- WHAT TO WORK ON: Your task is to copy the lines of the data below from the line holding "(b.toNat + 2))" through the line holding "R213, R219). -/", inclusive, exactly and with nothing added.
►
/-- The new value an atomic or a reduction writes (R422 to R426): `b` is the operand, `c` the new value of a CAS. -/
def newValue (i : Instr) (m b c : Nat) : Nat :=
  match i with
  | .atom32 _ o _ _ _ => atomValue o.toNat 4 m b
  | .atom64 _ o _ _ _ => atomValue o.toNat 8 m b
  | .atomCasB32 .. => if m == b then c else m
  | .atomCasB64 .. => if m == b then c else m
  | .redAddS32 .. => commAdd 3 m b
  | .redAddS64 .. => commAdd 4 m b
  | .redAddF32 .. => commAdd 1 m b
  | .redAddBf16x2 .. => commAdd 2 (m % 65536) (b % 65536) + 65536 * commAdd 2 (m / 65536) (b / 65536)
  | .redAtomic _ o _ _ => atomValue (o.toNat - 3) 4 m b
  | _ => m

/-- The footprint QSIG writes (R467): VALID 1, the scope, and the die and core or pier of the thread. -/
def qsigFootprint (scope cid : Nat) : Nat :=
  32768 + 4096 * scope +
  (if scope ≤ 2 then 256 * (cid / 128) else 0) +
  (if scope == 0 then cid % 128 else if scope == 1 then pierNo cid % 32 else 0)

/-- The operand register and the register of a CAS's new value, of `n` bytes each, from what `r` reads. -/
def operandOf (i : Instr) (r : Nat → Reg) : Nat × Nat :=
  let one := fun (v : Nat) => (r v).val.toNat
  let two := fun (v : Nat) => (pairVal (r v) (r (v + 1))).toNat
  match i with
  | .atom32 _ _ _ _ b => (one b.toNat, 0)
  | .atom64 _ _ _ _ b => (two b.toNat, 0)
  | .atomCasB32 _ _ _ b => (one b.toNat, one (b.toNat + 1))
  | .atomCasB64 _ _ _ b => (two b.toNat, two (b.toNat + 2))
  | .redAddS32 _ _ b => (one b.toNat, 0)
  | .redAddS64 _ _ b => (two b.toNat, 0)
  | .redAddF32 _ _ b => (one b.toNat, 0)
  | .redAddBf16x2 _ _ b => (one b.toNat, 0)
  | .redAtomic _ _ _ b => (one b.toNat, 0)
  | .qwait _ _ _ b => (two b.toNat, 0)
  | _ => (0, 0)

/-- The bytes a store writes (R417, R467). -/
def storeBytes (cid : Nat) (i : Instr) (a : Access) (r : Nat → Reg) : List Byte :=
  match i with
  | .qsig _ c _ b => leBytes 4 (r b.toNat).val.toNat ++ leBytes 4 (r (b.toNat + 1)).val.toNat ++ leBytes 8 (qsigFootprint c.toNat cid)
  | _ => ((List.range ((a.size + 3) / 4)).flatMap fun k => leBytes 4 (r (a.reg + k)).val.toNat).take a.size

/-- The registers a load of bytes writes (R416). -/
def loadRegs (a : Access) (b : List Byte) : List (Nat × Reg) :=
  if a.size < 4 then [(a.reg, ⟨BitVec.ofNat 32 (leNat b), a.tag⟩)]
  else (List.range (a.size / 4)).map fun k => (a.reg + k, ⟨BitVec.ofNat 32 (leNat ((b.drop (4 * k)).take 4)), a.tag⟩)

/-- The registers an access that returns a value writes: QWAIT returns the scope code it acquired at (R468). -/
def resultRegs (cid : Nat) (i : Instr) (a : Access) (b : List Byte) : List (Nat × Reg) :=
  match i with
  | .qwait _ d _ _ => [(d.toNat, ⟨BitVec.ofNat 32 (acquireScope (leNat ((b.drop 8).take 2)) [cid]), 12#4⟩)]
  | _ => if a.noResult then [] else loadRegs a b

/-! ## The group's context -/

/-- Function of a group. -/
def fnOfGroup (s : State) (g : Group) : Nat := (contextOf s g).1

/-- An address translated for a check at issue, as the tables stand. -/
def resolveFor (s : State) (cid : Nat) (g : Group) (va : Nat) (k : AccKind) : Xlat :=
  resolve s (pierNo cid) (asidOf s g) (fnOfGroup s g) va k g.supervisor

/-- A translation gives a line that no agent caches: home-performed or remote (R199, R213, R219). -/
def uncached (e : TlbEntry) : Bool := pteHome e.leaf == 3 || pteTier e.leaf == 3

/-! ## Faults of accesses already issued (R140, R156, R413) -/

/-- The lanes of an unfinished instruction whose access faults in translation now, with subtype, level and address. -/
def faultingLanes (s : State) (cid : Nat) (g : Group) (o : Op) : List (Nat × Nat × Nat × Nat) :=
  match accessOf o.instr with
  | none => []
  | some a =>
    if a.scratch then [] else
      (lanesOf o.todo).filterMap fun t =>
        let va := (nth 0#64 o.addrs t).toNat
        match resolveFor s cid g va a.kind with
        | .fault sub lvl => some (t, sub, lvl, va)
        | _ => none

/-- Raise the fault entries of a stopped group: one for each page and access kind (R156, R158), unless one of them ends the launch. -/
def raiseAll (s : State) (cid slot : Nat) (agent : Nat) : List (Nat × Nat × Nat × AccKind) → State
  | [] => s
  | (va, sub, lvl, k) :: rest =>
    match groupOf s cid slot with
    | none => s
    | some g =>
      let (fn, q) := contextOf s g
      let launch := (launchOfGroup s g).map fun _ => (((teamOf s g.team).map (·.launch)).getD 0)
      let (id, s1, ring) := raiseFault s fn q (asidOf s g) va sub lvl k agent launch
      let s2 := modGroup s1 cid slot fun g => { g with stop := g.stop.map fun st => { st with faults := st.faults ++ [id] } }
      if ring then raiseAll s2 cid slot agent rest else abortFault s2 fn id

/-- Keep one fault for each page and kind. -/
def onePerPage : List (Nat × Nat × Nat × AccKind) → List (Nat × Nat × Nat × AccKind)
  | [] => []
  | x :: r => x :: (onePerPage r).filter fun y => !(y.1 / 4096 == x.1 / 4096 && y.2.2.2 = x.2.2.2)

/-- A page fault of an unfinished instruction: lanes in a region abort with FAULT (R447); otherwise the group stops with cause PAGE_FAULT,
its unfinished instructions go to the replay queue, and its faults are raised (R140, R150, R156). -/
def pageFault (s : State) (cid slot : Nat) : State :=
  match groupOf s cid slot with
  | none => s
  | some g0 =>
    let soft := g0.ops.flatMap fun o => (faultingLanes s cid g0 o).filter fun f => o.inTry.getLsbD f.1
    let s1 := soft.foldl (fun s f => abortThread s cid slot f.1 6 8 (BitVec.ofNat 64 f.2.2.2)) s
    match groupOf s1 cid slot with
    | none => s1
    | some g =>
      let fs := g.ops.map fun o => (o, faultingLanes s1 cid g o)
      let hit := fs.filter fun p => !p.2.isEmpty
      match hit with
      | [] => s1
      | (o0, l0) :: _ =>
        let s2 := setGroup s1 cid slot { g with ops := fs.map fun p => { p.1 with faulted := laneSet (p.2.map (·.1)) } }
        let (_, sub, lvl, va) := l0.headD (0, 1, 0, 0)
        let _ := o0
        let s3 := stopGroup s2 cid slot (faultStop sub lvl va (laneSet (l0.map (·.1))))
        raiseAll s3 cid slot 0 (onePerPage (hit.flatMap fun p => p.2.map fun f =>
          (f.2.2.2, f.2.1, f.2.2.1, ((accessOf p.1.instr).map (·.kind)).getD .read)))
◄
- OUTPUT OF THE TASK:
  | .atomCasB64 _ _ _ b => (two b.toNat, two (b.toNat + 2))
  | .redAddS32 _ _ b => (one b.toNat, 0)
  | .redAddS64 _ _ b => (two b.toNat, 0)
  | .redAddF32 _ _ b => (one b.toNat, 0)
  | .redAddBf16x2 _ _ b => (one b.toNat, 0)
  | .redAtomic _ _ _ b => (one b.toNat, 0)
  | .qwait _ _ _ b => (two b.toNat, 0)
  | _ => (0, 0)

/-- The bytes a store writes (R417, R467). -/
def storeBytes (cid : Nat) (i : Instr) (a : Access) (r : Nat → Reg) : List Byte :=
  match i with
  | .qsig _ c _ b => leBytes 4 (r b.toNat).val.toNat ++ leBytes 4 (r (b.toNat + 1)).val.toNat ++ leBytes 8 (qsigFootprint c.toNat cid)
  | _ => ((List.range ((a.size + 3) / 4)).flatMap fun k => leBytes 4 (r (a.reg + k)).val.toNat).take a.size

/-- The registers a load of bytes writes (R416). -/
def loadRegs (a : Access) (b : List Byte) : List (Nat × Reg) :=
  if a.size < 4 then [(a.reg, ⟨BitVec.ofNat 32 (leNat b), a.tag⟩)]
  else (List.range (a.size / 4)).map fun k => (a.reg + k, ⟨BitVec.ofNat 32 (leNat ((b.drop (4 * k)).take 4)), a.tag⟩)

/-- The registers an access that returns a value writes: QWAIT returns the scope code it acquired at (R468). -/
def resultRegs (cid : Nat) (i : Instr) (a : Access) (b : List Byte) : List (Nat × Reg) :=
  match i with
  | .qwait _ d _ _ => [(d.toNat, ⟨BitVec.ofNat 32 (acquireScope (leNat ((b.drop 8).take 2)) [cid]), 12#4⟩)]
  | _ => if a.noResult then [] else loadRegs a b

/-! ## The group's context -/

/-- Function of a group. -/
def fnOfGroup (s : State) (g : Group) : Nat := (contextOf s g).1

/-- An address translated for a check at issue, as the tables stand. -/
def resolveFor (s : State) (cid : Nat) (g : Group) (va : Nat) (k : AccKind) : Xlat :=
  resolve s (pierNo cid) (asidOf s g) (fnOfGroup s g) va k g.supervisor

/-- A translation gives a line that no agent caches: home-performed or remote (R199, R213, R219). -/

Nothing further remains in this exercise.